Problem to work on: Quote exactly and only this range of lines in the data below: the line that holds "def Moving.with (m : Moving) : Motor → Moving" to the line that holds "m with iris", both included.
__________
-- ==== Sys2Proof/Machine/LensDrive.lean ====
section
/-! DEFINITION. The stepper drive of the Lens Drive Sequencer (chapter 4): outcomes of moves to their sources,
grant, preemption and resumption, the step, lost-position detection, the reference and the park. -/

namespace Sys2Proof.Machine

/-! ### Signals of a step (R60) -/

def Moving.with (m : Moving) : Motor → Moving
  | .zoom => { m with zoom := true }
  | .focus => { m with focus := true }
  | .iris => { m with iris := true }

def recordStep (m : Motor) (r : FrameRecord) : FrameRecord := { r with moving := r.moving.with m }

/-- The frame record of the FILLING slot changes (R142). -/
def fillingRecord (f : FrameRecord → FrameRecord) (slots : List Slot) : List Slot :=
  slots.map fun x => if x.state = .filling then { x with record := x.record.map f } else x

/-- A step of a motor is signalled to AEC (iris-moving mark, R38), to CST (moving flags, R142) and to AFC (R95). -/
def signalStep (s : State) (m : Motor) : State :=
  let s := if m = .iris then s.setAec { s.aec with irisMoved := true } else s
  let s := if m = .focus then s.setAfc (afcFocusStep s.afc) else s
  s.setCst { s.cst with slots := fillingRecord (recordStep m) s.cst.slots }

/-! ### Park (R78, R79) -/

/-- The motor and target of a park part (R78). -/
def parkTarget (p : LensParams) : Motor → Nat
  | .iris => 0
  | .focus => p.homePos
  | .zoom => 0

/-- PARK requests a part (R78). A part whose motor is no longer valid is not taken, and the park ends (R63, log
entry 21). -/
def parkRequest (s : State) (m : Motor) : State :=
  let l := s.lds
  if (l.motor m).valid then
    s.setLds (ldsPlace { l with park := some ⟨m, false⟩ } .park ⟨m, parkTarget l.params m, l.params.parkClass⟩)
  else s.setLds { l with park := none }

def parkEnded (s : State) : State := s.setLds { s.lds with park := none }

/-- The MOVE_COMPLETE of a park part (R78). A park that LENS_STOP has cancelled requests no further part (log
entry 22). -/
def parkComplete (s : State) : State :=
  match s.lds.park with
  | some ⟨.iris, false⟩ => parkRequest s .focus
  | some ⟨.focus, false⟩ => parkRequest s .zoom
  | some ⟨.zoom, _⟩ => (parkEnded s).raise condMoveDone
  | _ => parkEnded s

/-! ### Outcomes (R69 to R71) -/

/-- MOVE_COMPLETE is reported to a move's source (R69). -/
def moveComplete (s : State) : Source → State
  | .park => parkComplete s
  | .track => afcTrackEnded s
  | .zoom => zmcMoveComplete s
  | .iris => s
  | .af => afcMoveComplete s
  | .manual => s.raise condMoveDone

/-- MOVE_STOPPED is reported to a move's source (R70). -/
def moveStopped (s : State) : Source → State
  | .park => parkEnded s
  | .track => afcTrackEnded s
  | .zoom => zmcMoveStopped s
  | _ => s

/-- MOVE_LOST is reported to a move's source (R71). -/
def moveLost (s : State) : Source → State
  | .park => parkEnded s
  | .zoom => zmcMoveLost s
  | _ => s

/-! ### Grant (R65, R68) -/

/-- The most urgent pending request: lower level first, then tie order (R65). -/
def bestPending (l : Lds) : Option (Source × Request) :=
  sourceOrder.foldl
    (fun best src =>
      match l.slots.get src, best with
      | some r, some b => if l.level src < l.level b.1 then some (src, r) else best
      | some r, none => some (src, r)
      | none, _ => best)
    none

/-- The running move made from a granted request (R61, R65). -/
def moveOf (l : Lds) (src : Source) (r : Request) : Move :=
  { source := src, motor := r.motor, level := l.level src, target := r.target, speed := r.speed, phase := .main,
    dest := mainDest (l.motor r.motor).pos r.target (l.params.backlash r.motor), stop := false, mute := false,
    retarget := false }

/-- The remaining steps of a suspended move (R67). -/
def Suspended.remaining (x : Suspended) : Nat := distance x.posAt x.dest

/-- A suspended move as it resumes (R68): its saved phase with its saved remaining steps, or the backlash rule
afresh when the position or the target has changed, a target replaced before the suspension included (log entry 55). -/
def resumed (l : Lds) (x : Suspended) : Move :=
  let p := (l.motor x.motor).pos
  let fresh := x.retarget || decide (p ≠ x.posAt)
  { source := x.source, motor := x.motor, level := x.level, target := x.target, speed := x.speed,
    phase := if fresh then .main else x.phase
    dest := if fresh then mainDest p x.target (l.params.backlash x.motor) else x.dest
    stop := false, mute := false, retarget := false }

/-- A move with no travel left completes when its rule is applied (R61). -/
def Move.atRest (m : Move) (p : Nat) : Bool := decide (p = m.target ∧ p = m.dest)

/-- What the grant chooses (R65): the top of the stack before a pending request of equal or worse level. -/
inductive Chosen where
  | nothing
  | request (src : Source) (r : Request)
  | suspended (x : Suspended) (rest : List Suspended)
  deriving DecidableEq, Repr

def choose (l : Lds) : Chosen :=
  match l.stack, bestPending l with
  | [], none => .nothing
  | [], some (src, r) => .request src r
  | x :: rest, none => .suspended x rest
  | x :: rest, some (src, r) => if x.level ≤ l.level src then .suspended x rest else .request src r

/-- The drive starts a move, with the step timer at its period (R60). -/
def Lds.start (l : Lds) (m : Move) : Lds :=
  { l with running := some m, timer := some (stepPeriod m.motor m.speed) }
__________
Task result:
def Moving.with (m : Moving) : Motor → Moving
  | .zoom => { m with zoom := true }
  | .focus => { m with focus := true }
  | .iris => { m with iris := true }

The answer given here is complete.